* EXERCISE PROMPT: Check each line of the entries below for the word "Loading", and copy the lines that have it.
━━━━━ INPUT DATA ━━━━━
-- ==== Sys2Proof/Laws/Ops.lean ====
section
/-! SUPPORT. One lemma per shared operation that says everything it can do. -/

namespace Sys2Proof.Machine

/-! ### Bytes and registers in bulk -/

/-- A store writes its bytes and leaves every other byte. -/
theorem State.byteAt_storeBytes (s : State) (a : Nat) (bs : List Byte) (x : Nat) :
    (s.storeBytes a bs).byteAt x =
      if h : a ≤ x ∧ x < a + bs.length then bs[x - a] else s.byteAt x :=
  Memory.read_writeAll s.params bs s.mem a x

@[simp] theorem State.length_bytesAt (s : State) (a n : Nat) : (s.bytesAt a n).length = n :=
  Memory.length_readAll ..

theorem State.getElem_bytesAt (s : State) (a n k : Nat) (h : k < (s.bytesAt a n).length) :
    (s.bytesAt a n)[k] = s.byteAt (a + k) :=
  Memory.getElem_readAll s.params s.mem a n k h

@[simp] theorem State.length_dumpRegs (s : State) (count : Nat) :
    (s.dumpRegs count).length = count := by
  simp [State.dumpRegs]

theorem State.getElem_dumpRegs (s : State) (count k : Nat) (h : k < (s.dumpRegs count).length) :
    (s.dumpRegs count)[k] = s.getV (BitVec.ofNat 4 k) := by
  simp [State.dumpRegs]

/-- Loading registers from `first` on writes those the list reaches and leaves the rest. -/
theorem State.getV_loadRegs (bs : List Byte) (s : State) (first : Nat) (r : RegIdx)
    (hroom : first + bs.length ≤ 16) :
    (s.loadRegs first bs).getV r =
      if h : first ≤ r.toNat ∧ r.toNat < first + bs.length then bs[r.toNat - first] else s.getV r := by
  induction bs generalizing s first with
  | nil => rw [dif_neg (by simp)]; rfl
  | cons b bs ih =>
    simp only [List.length_cons] at hroom
    have hidx : r = BitVec.ofNat 4 first ↔ r.toNat = first := by
      rw [BitVec.toNat_eq, BitVec.toNat_ofNat, Nat.mod_eq_of_lt (by omega)]
    rw [State.loadRegs, ih _ _ (by omega), State.getV_setV]
    by_cases h0 : r.toNat = first
    · rw [dif_neg (by omega), if_pos (hidx.2 h0), dif_pos (by simp; omega)]
      simp [h0]
    · rw [if_neg (fun h => h0 (hidx.1 h))]
      by_cases hr : first + 1 ≤ r.toNat ∧ r.toNat < first + 1 + bs.length
      · have : r.toNat - first = r.toNat - (first + 1) + 1 := by omega
        rw [dif_pos hr, dif_pos (by simp; omega)]
        simp [this]
      · rw [dif_neg hr, dif_neg (by simp; omega)]

/-- Loading registers changes nothing but registers. -/
theorem State.loadRegs_eq (bs : List Byte) (s : State) (first : Nat) :
    s.loadRegs first bs = { s with v := (s.loadRegs first bs).v } := by
  induction bs generalizing s first with
  | nil => rfl
  | cons b bs ih => rw [State.loadRegs, ih]; rfl

/-! ### Operations that can end in an error or a refusal -/

theorem checkBounds_eq (a n : Nat) (cause : BoundsCause) (k : Result) :
    checkBounds a n cause k =
      if n = 0 ∨ a + n - 1 ≤ 0xFFF then k else .fault (.boundsError cause) := by
  simp [checkBounds, Memory.inBounds]

theorem checkBounds_next {a n : Nat} {cause : BoundsCause} {k : Result} {t : State} :
    checkBounds a n cause k = .next t ↔ (n = 0 ∨ a + n - 1 ≤ 0xFFF) ∧ k = .next t := by
  rw [checkBounds_eq]; split <;> simp_all

theorem State.pushReturn_next {s t : State} {k : State → Result} :
    s.pushReturn k = .next t ↔
      ∃ h : s.sp.val < 16,
        k ((s.setStack ⟨s.sp.val, h⟩ s.pc).setSp ⟨s.sp.val + 1, Nat.succ_lt_succ h⟩) = .next t := by
  unfold State.pushReturn; split <;> simp_all

theorem State.popReturn_next {s t : State} {k : Word → State → Result} :
    s.popReturn k = .next t ↔
      ∃ h : 0 < s.sp.val,
        k (s.stack[s.sp.val - 1]'(by omega)) (s.setSp ⟨s.sp.val - 1, by omega⟩) = .next t := by
  unfold State.popReturn; split <;> simp_all

theorem State.keyHeld_next {s t : State} {b : Byte} {k : Bool → Result} :
    s.keyHeld b k = .next t ↔ ∃ h : b.toNat < 16, k s.keys[b.toNat] = .next t := by
  unfold State.keyHeld; split <;> simp_all

theorem State.guardAlias_eq (s : State) (vf : Bool) (k : Result) :
    s.guardAlias vf k =
      if s.params.flagAlias = .refuse ∧ vf = true then .refused .flagAlias else k := rfl

theorem State.guardAlias_next {s t : State} {vf : Bool} {k : Result} :
    s.guardAlias vf k = .next t ↔ ¬(s.params.flagAlias = .refuse ∧ vf = true) ∧ k = .next t := by
  rw [State.guardAlias_eq]; split <;> simp_all

/-! ### When they end in an error or a refusal -/

theorem checkBounds_fault {a n : Nat} {cause : BoundsCause} {t : State} {f : Fault} :
    checkBounds a n cause (.next t) = .fault f ↔
      n ≠ 0 ∧ 0xFFF < a + n - 1 ∧ f = .boundsError cause := by
  rw [checkBounds_eq]
  split
  · simp; omega
  · rename_i h
    simp only [Host.Outcome.fault.injEq, eq_comm (a := f)]
    exact ⟨fun hf => ⟨by omega, by omega, hf⟩, fun hf => hf.2.2⟩

theorem checkBounds_refused {a n : Nat} {cause : BoundsCause} {t : State} {r : Refusal} :
    checkBounds a n cause (.next t) ≠ .refused r := by
  rw [checkBounds_eq]; split <;> simp

theorem State.pushReturn_fault {s : State} {g : State → State} {f : Fault} :
    s.pushReturn (fun u => .next (g u)) = .fault f ↔
      s.sp.val = 16 ∧ f = .boundsError .stackOverflow := by
  have := s.sp.isLt
  unfold State.pushReturn
  split
  · simp; omega
  · simp only [Host.Outcome.fault.injEq, eq_comm (a := f)]
    exact ⟨fun hf => ⟨by omega, hf⟩, fun hf => hf.2⟩

theorem State.pushReturn_refused {s : State} {g : State → State} {r : Refusal} :
    s.pushReturn (fun u => .next (g u)) ≠ .refused r := by
  unfold State.pushReturn; split <;> simp

theorem State.popReturn_fault {s : State} {g : Word → State → State} {f : Fault} :
    s.popReturn (fun w u => .next (g w u)) = .fault f ↔
      s.sp.val = 0 ∧ f = .boundsError .stackUnderflow := by
  unfold State.popReturn
  split
  · simp; omega
  · simp only [Host.Outcome.fault.injEq, eq_comm (a := f)]
    exact ⟨fun hf => ⟨by omega, hf⟩, fun hf => hf.2⟩

theorem State.popReturn_refused {s : State} {g : Word → State → State} {r : Refusal} :
    s.popReturn (fun w u => .next (g w u)) ≠ .refused r := by
  unfold State.popReturn; split <;> simp

theorem State.keyHeld_fault {s : State} {b : Byte} {g : Bool → State} {f : Fault} :
    s.keyHeld b (fun held => .next (g held)) = .fault f ↔
      15 < b.toNat ∧ f = .boundsError .keypadIndex := by
  unfold State.keyHeld
  split
  · simp; omega
  · simp only [Host.Outcome.fault.injEq, eq_comm (a := f)]
    exact ⟨fun hf => ⟨by omega, hf⟩, fun hf => hf.2⟩

theorem State.keyHeld_refused {s : State} {b : Byte} {g : Bool → State} {r : Refusal} :
    s.keyHeld b (fun held => .next (g held)) ≠ .refused r := by
  unfold State.keyHeld; split <;> simp

theorem State.guardAlias_fault {s t : State} {vf : Bool} {f : Fault} :
    s.guardAlias vf (.next t) ≠ .fault f := by
  rw [State.guardAlias_eq]; split <;> simp

theorem State.guardAlias_refused {s t : State} {vf : Bool} {r : Refusal} :
    s.guardAlias vf (.next t) = .refused r ↔
      s.params.flagAlias = .refuse ∧ vf = true ∧ r = .flagAlias := by
  rw [State.guardAlias_eq]; split <;> simp_all [eq_comm]

/-! ### The two writes of a flag operation, skipping, the fetch bound, the tick -/

/-- The destination is written last, so it wins when x = F. -/
theorem State.getV_setFlagThen (s : State) (x : RegIdx) (c : Bool) (b : Byte) (q : RegIdx) :
    (s.setFlagThen x c b).getV q =
      if q = x then b else if q = flagReg then flagByte c else s.getV q := by
  simp [State.setFlagThen, State.getV_setV]

/-- A flag operation changes nothing but registers. -/
theorem State.setFlagThen_eq (s : State) (x : RegIdx) (c : Bool) (b : Byte) :
    s.setFlagThen x c b = { s with v := (s.setFlagThen x c b).v } := rfl

theorem State.skipIf_eq (s : State) (c : Bool) :
    s.skipIf c = s.setPc (if c then s.pc + 2 else s.pc) := by
  cases c <;> rfl

theorem State.fetchInBounds_iff (s : State) : s.fetchInBounds = true ↔ s.pc.toNat + 1 ≤ 0xFFF := by
  simp [State.fetchInBounds, Memory.inBounds]

theorem tickDown_toNat (t : Byte) : (tickDown t).toNat = t.toNat - 1 := by
  unfold tickDown
  split
  · rename_i h; simp [h]
  · rename_i h
    have : t.toNat ≠ 0 := fun h0 => h (BitVec.eq_of_toNat_eq (by simpa using h0))
    rw [BitVec.toNat_sub_of_le] <;> simp [BitVec.le_def]; omega

/-! ### Pixels -/

theorem pixelAt_togglePixel (fb : FrameBuffer) (x x' : Fin 64) (y y' : Fin 32) :
    pixelAt (togglePixel fb x y) x' y' =
      if x' = x ∧ y' = y then !pixelAt fb x y else pixelAt fb x' y' := by
  simp only [pixelAt, togglePixel, Fin.getElem_fin, Vector.getElem_set]
  by_cases hx : x = x'
  · subst hx
    by_cases hy : y = y'
    · subst hy; simp
    · have : y.val ≠ y'.val := fun h => hy (Fin.ext h)
      simp [this, Ne.symm hy]
  · have : x.val ≠ x'.val := fun h => hx (Fin.ext h)
    simp [this, Ne.symm hx]

@[simp] theorem pixelAt_blankScreen (x : Fin 64) (y : Fin 32) : pixelAt blankScreen x y = false := by
  simp [pixelAt, blankScreen]

end Sys2Proof.Machine
end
━━━━━
* YOUR SOLUTION:
/-- Loading registers from `first` on writes those the list reaches and leaves the rest. -/
/-- Loading registers changes nothing but registers. -/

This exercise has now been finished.